Transcribe each of the entries exactly.

┌─ Provided entries

-- ==== Sys2Proof/Laws/State.lean ====
section
/-! SUPPORT. What each update of the state leaves of each field, and what a read of a record gives after a write. -/

namespace Sys2Proof.Machine

variable (s : State)

/-! ## Tables of records -/

@[simp] theorem vget_vput_same {α : Type} {n : Nat} (v : Vector α n) (i : Fin n) (x : α) : vget (vput v i x) i = x := by
  simp [vget, vput]

theorem vget_vput_ne {α : Type} {n : Nat} (v : Vector α n) {i j : Fin n} (x : α) (h : j ≠ i) :
    vget (vput v i x) j = vget v j := by
  have h2 : (i : Nat) ≠ j := fun e => h (Fin.ext e.symm)
  simp [vget, vput, h2]

theorem vget_vput {α : Type} {n : Nat} (v : Vector α n) (i j : Fin n) (x : α) :
    vget (vput v i x) j = if j = i then x else vget v j := by
  split
  · rename_i e; rw [e]; exact vget_vput_same v i x
  · rename_i e; exact vget_vput_ne v x e

@[simp] theorem vget_replicate {α : Type} {n : Nat} (x : α) (i : Fin n) : vget (Vector.replicate n x) i = x := by
  simp [vget]

@[simp] theorem vget_map {α β : Type} {n : Nat} (f : α → β) (v : Vector α n) (i : Fin n) :
    vget (v.map f) i = f (vget v i) := by
  simp [vget]

/-! ## Fields after updates -/

@[simp] theorem State.setBasket_fau (d : Drop) (b : Basket) : (s.setBasket d b).fau = s.fau := rfl
@[simp] theorem State.setBasket_tdu (d : Drop) (b : Basket) : (s.setBasket d b).tdu = s.tdu := rfl
@[simp] theorem State.setBasket_jnu (d : Drop) (b : Basket) : (s.setBasket d b).jnu = s.jnu := rfl
@[simp] theorem State.setBasket_vcu (d : Drop) (b : Basket) : (s.setBasket d b).vcu = s.vcu := rfl
@[simp] theorem State.setBasket_pru (d : Drop) (b : Basket) : (s.setBasket d b).pru = s.pru := rfl
@[simp] theorem State.setBasket_klc (d : Drop) (b : Basket) : (s.setBasket d b).klc = s.klc := rfl
@[simp] theorem State.setBasket_hlc (d : Drop) (b : Basket) : (s.setBasket d b).hlc = s.hlc := rfl
@[simp] theorem State.setBasket_orders (d : Drop) (b : Basket) : (s.setBasket d b).orders = s.orders := rfl
@[simp] theorem State.setBasket_priceAnswer (d : Drop) (b : Basket) : (s.setBasket d b).priceAnswer = s.priceAnswer := rfl
@[simp] theorem State.setBasket_pending (d : Drop) (b : Basket) : (s.setBasket d b).pending = s.pending := rfl

@[simp] theorem State.setScreening_fau (i : Fin 16) (sc : Option Screening) : (s.setScreening i sc).fau = s.fau := rfl
@[simp] theorem State.setScreening_tdu (i : Fin 16) (sc : Option Screening) : (s.setScreening i sc).tdu = s.tdu := rfl
@[simp] theorem State.setScreening_jnu (i : Fin 16) (sc : Option Screening) : (s.setScreening i sc).jnu = s.jnu := rfl
@[simp] theorem State.setScreening_vcu (i : Fin 16) (sc : Option Screening) : (s.setScreening i sc).vcu = s.vcu := rfl
@[simp] theorem State.setScreening_pru (i : Fin 16) (sc : Option Screening) : (s.setScreening i sc).pru = s.pru := rfl
@[simp] theorem State.setScreening_klc (i : Fin 16) (sc : Option Screening) : (s.setScreening i sc).klc = s.klc := rfl
@[simp] theorem State.setScreening_hlc (i : Fin 16) (sc : Option Screening) : (s.setScreening i sc).hlc = s.hlc := rfl
@[simp] theorem State.setScreening_orders (i : Fin 16) (sc : Option Screening) : (s.setScreening i sc).orders = s.orders := rfl
@[simp] theorem State.setScreening_priceAnswer (i : Fin 16) (sc : Option Screening) : (s.setScreening i sc).priceAnswer = s.priceAnswer := rfl
@[simp] theorem State.setScreening_pending (i : Fin 16) (sc : Option Screening) : (s.setScreening i sc).pending = s.pending := rfl
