-- ==== Sys2Proof/Tests/Slice0.lean ====
section
/-! SUPPORT. Tests: ill-formed commands that WellFormed refuses, values that the spec's worked examples give, and for each
statement of Certificates/Slice0/Obligations.lean that has hypotheses a state and operands that meet them. -/

namespace Sys2Proof.Tests

set_option Elab.async false

open Sys2Proof Sys2Proof.Machine

/-! ## A state to test on -/

def tag : HostTag := { tag := 7#16, kind := 1#8 }

/-- An auditorium of one row: two STANDARD seats, an aisle, a WHEELCHAIR and a COMPANION seat. -/
def layoutA : Layout :=
  { state := .ready, rowCount := 1, ideal := 0, centre := 4
    rows := [{ label := [65], kinds := [.standard, .standard, .aisle, .wheelchair, .companion] }], sellable := some 4 }

/-- Screening 7 on it, its first seat HELD for drop 0. -/
def screening7 : Screening :=
  { number := 7, layout := 0, startDay := 1, startMinute := 600, lateSale := 15, band := 0, surcharge := 0, gapGuard := false
    withdrawn := false, state := .onSale, counts := { free := 3, held := 1, sold := 0, blocked := 0 }
    seats := [⟨⟨0, 0⟩, .held 0 0⟩, ⟨⟨0, 1⟩, .free⟩, ⟨⟨0, 3⟩, .free⟩, ⟨⟨0, 4⟩, .free⟩] }

def seatLine : BasketLine := .seat 7 ⟨0, 0⟩ .standard .adult 1000 0
def snackLine : BasketLine := .snack 3 450 0

/-- An OPEN basket with a seat line and a snack line. -/
def basket5 : Basket :=
  { Basket.reset with
    serial := 5, state := .opened, bound := some 7, lines := [seatLine, snackLine], countdown := 200
    totals := { noTotals with seatSum := 1000, snackSum := 450, gross := 1450 } }

/-- The basket frozen. -/
def frozen5 : Basket := { basket5 with state := .tender, frozen := some 1450, saved := some 200 }

def record (k : DropKind) : DropRecord := { DropRecord.reset with kind := k, state := .online }

def quietStore : Store :=
  { mode := .guarding, op := .idle, written := some { sale := 356, voucher := 356 }, writing := none, tries := none
    pendingNeed := false, voucherCounter := some 100, failure := none, bus := none }

/-- A READY part: drop 0 a kiosk with that basket, drop 8 a counter. -/
def demo : State :=
  { State.reset with
    sbu := { layouts := vput Sbu.reset.layouts 0 layoutA, screenings := vput Sbu.reset.screenings 2 (some screening7)
             baskets := vput Sbu.reset.baskets 0 basket5 }
    fau := { Fau.reset with
             tariff := vput Fau.reset.tariff 0 (Vector.replicate 24 (some 1000))
             catalogue := vput Fau.reset.catalogue 3 { valid := some { price := 450, combo := true }, minutes := 60 } }
    jnu := { Jnu.reset true with saleCounter := some 100, store := quietStore }
    vcu := { Vcu.reset with counter := some 100, guardMark := some 356, guardOn := true }
    klc := { Klc.reset with drops := vput (vput Klc.reset.drops 0 (record .kiosk)) 8 (record .counter) }
    hlc := { Hlc.reset Config.resetStraps with partState := .ready } }

def demoFree : Screening := { screening7 with counts := { free := 4, held := 0, sold := 0, blocked := 0 }
                                              seats := screening7.seats.map fun r => { r with state := .free } }

theorem demo_screening (i : Fin 16) : demo.screening i = if i = 2 then some screening7 else none := by
  revert i; decide +kernel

└─

- Output for this task
-- ==== Sys2Proof/Laws/State.lean ====
section
/-! SUPPORT. What each update of the state leaves of each field, and what a read of a record gives after a write. -/

namespace Sys2Proof.Machine

variable (s : State)

/-! ## Tables of records -/

@[simp] theorem vget_vput_same {α : Type} {n : Nat} (v : Vector α n) (i : Fin n) (x : α) : vget (vput v i x) i = x := by
  simp [vget, vput]

theorem vget_vput_ne {α : Type} {n : Nat} (v : Vector α n) {i j : Fin n} (x : α) (h : j ≠ i) :
    vget (vput v i x) j = vget v j := by
  have h2 : (i : Nat) ≠ j := fun e => h (Fin.ext e.symm)
  simp [vget, vput, h2]

theorem vget_vput {α : Type} {n : Nat} (v : Vector α n) (i j : Fin n) (x : α) :
    vget (vput v i x) j = if j = i then x else vget v j := by
  split
  · rename_i e; rw [e]; exact vget_vput_same v i x
  · rename_i e; exact vget_vput_ne v x e

@[simp] theorem vget_replicate {α : Type} {n : Nat} (x : α) (i : Fin n) : vget (Vector.replicate n x) i = x := by
  simp [vget]

@[simp] theorem vget_map {α β : Type} {n : Nat} (f : α → β) (v : Vector α n) (i : Fin n) :
    vget (v.map f) i = f (vget v i) := by
  simp [vget]

/-! ## Fields after updates -/

@[simp] theorem State.setBasket_fau (d : Drop) (b : Basket) : (s.setBasket d b).fau = s.fau := rfl
@[simp] theorem State.setBasket_tdu (d : Drop) (b : Basket) : (s.setBasket d b).tdu = s.tdu := rfl
@[simp] theorem State.setBasket_jnu (d : Drop) (b : Basket) : (s.setBasket d b).jnu = s.jnu := rfl
@[simp] theorem State.setBasket_vcu (d : Drop) (b : Basket) : (s.setBasket d b).vcu = s.vcu := rfl
@[simp] theorem State.setBasket_pru (d : Drop) (b : Basket) : (s.setBasket d b).pru = s.pru := rfl
@[simp] theorem State.setBasket_klc (d : Drop) (b : Basket) : (s.setBasket d b).klc = s.klc := rfl
@[simp] theorem State.setBasket_hlc (d : Drop) (b : Basket) : (s.setBasket d b).hlc = s.hlc := rfl
@[simp] theorem State.setBasket_orders (d : Drop) (b : Basket) : (s.setBasket d b).orders = s.orders := rfl
@[simp] theorem State.setBasket_priceAnswer (d : Drop) (b : Basket) : (s.setBasket d b).priceAnswer = s.priceAnswer := rfl
@[simp] theorem State.setBasket_pending (d : Drop) (b : Basket) : (s.setBasket d b).pending = s.pending := rfl

@[simp] theorem State.setScreening_fau (i : Fin 16) (sc : Option Screening) : (s.setScreening i sc).fau = s.fau := rfl
@[simp] theorem State.setScreening_tdu (i : Fin 16) (sc : Option Screening) : (s.setScreening i sc).tdu = s.tdu := rfl
@[simp] theorem State.setScreening_jnu (i : Fin 16) (sc : Option Screening) : (s.setScreening i sc).jnu = s.jnu := rfl
@[simp] theorem State.setScreening_vcu (i : Fin 16) (sc : Option Screening) : (s.setScreening i sc).vcu = s.vcu := rfl
@[simp] theorem State.setScreening_pru (i : Fin 16) (sc : Option Screening) : (s.setScreening i sc).pru = s.pru := rfl
@[simp] theorem State.setScreening_klc (i : Fin 16) (sc : Option Screening) : (s.setScreening i sc).klc = s.klc := rfl
@[simp] theorem State.setScreening_hlc (i : Fin 16) (sc : Option Screening) : (s.setScreening i sc).hlc = s.hlc := rfl
@[simp] theorem State.setScreening_orders (i : Fin 16) (sc : Option Screening) : (s.setScreening i sc).orders = s.orders := rfl
@[simp] theorem State.setScreening_priceAnswer (i : Fin 16) (sc : Option Screening) : (s.setScreening i sc).priceAnswer = s.priceAnswer := rfl
@[simp] theorem State.setScreening_pending (i : Fin 16) (sc : Option Screening) : (s.setScreening i sc).pending = s.pending := rfl
-- ==== Sys2Proof/Tests/Slice0.lean ====
section
/-! SUPPORT. Tests: ill-formed commands that WellFormed refuses, values that the spec's worked examples give, and for each
statement of Certificates/Slice0/Obligations.lean that has hypotheses a state and operands that meet them. -/

namespace Sys2Proof.Tests

set_option Elab.async false

open Sys2Proof Sys2Proof.Machine

/-! ## A state to test on -/

def tag : HostTag := { tag := 7#16, kind := 1#8 }

/-- An auditorium of one row: two STANDARD seats, an aisle, a WHEELCHAIR and a COMPANION seat. -/
def layoutA : Layout :=
  { state := .ready, rowCount := 1, ideal := 0, centre := 4
    rows := [{ label := [65], kinds := [.standard, .standard, .aisle, .wheelchair, .companion] }], sellable := some 4 }

/-- Screening 7 on it, its first seat HELD for drop 0. -/
def screening7 : Screening :=
  { number := 7, layout := 0, startDay := 1, startMinute := 600, lateSale := 15, band := 0, surcharge := 0, gapGuard := false
    withdrawn := false, state := .onSale, counts := { free := 3, held := 1, sold := 0, blocked := 0 }
    seats := [⟨⟨0, 0⟩, .held 0 0⟩, ⟨⟨0, 1⟩, .free⟩, ⟨⟨0, 3⟩, .free⟩, ⟨⟨0, 4⟩, .free⟩] }

def seatLine : BasketLine := .seat 7 ⟨0, 0⟩ .standard .adult 1000 0
def snackLine : BasketLine := .snack 3 450 0

/-- An OPEN basket with a seat line and a snack line. -/
def basket5 : Basket :=
  { Basket.reset with
    serial := 5, state := .opened, bound := some 7, lines := [seatLine, snackLine], countdown := 200
    totals := { noTotals with seatSum := 1000, snackSum := 450, gross := 1450 } }

/-- The basket frozen. -/
def frozen5 : Basket := { basket5 with state := .tender, frozen := some 1450, saved := some 200 }

def record (k : DropKind) : DropRecord := { DropRecord.reset with kind := k, state := .online }

def quietStore : Store :=
  { mode := .guarding, op := .idle, written := some { sale := 356, voucher := 356 }, writing := none, tries := none
    pendingNeed := false, voucherCounter := some 100, failure := none, bus := none }

/-- A READY part: drop 0 a kiosk with that basket, drop 8 a counter. -/
def demo : State :=
  { State.reset with
    sbu := { layouts := vput Sbu.reset.layouts 0 layoutA, screenings := vput Sbu.reset.screenings 2 (some screening7)
             baskets := vput Sbu.reset.baskets 0 basket5 }
    fau := { Fau.reset with
             tariff := vput Fau.reset.tariff 0 (Vector.replicate 24 (some 1000))
             catalogue := vput Fau.reset.catalogue 3 { valid := some { price := 450, combo := true }, minutes := 60 } }
    jnu := { Jnu.reset true with saleCounter := some 100, store := quietStore }
    vcu := { Vcu.reset with counter := some 100, guardMark := some 356, guardOn := true }
    klc := { Klc.reset with drops := vput (vput Klc.reset.drops 0 (record .kiosk)) 8 (record .counter) }
    hlc := { Hlc.reset Config.resetStraps with partState := .ready } }

def demoFree : Screening := { screening7 with counts := { free := 4, held := 0, sold := 0, blocked := 0 }
                                              seats := screening7.seats.map fun r => { r with state := .free } }

theorem demo_screening (i : Fin 16) : demo.screening i = if i = 2 then some screening7 else none := by
  revert i; decide +kernel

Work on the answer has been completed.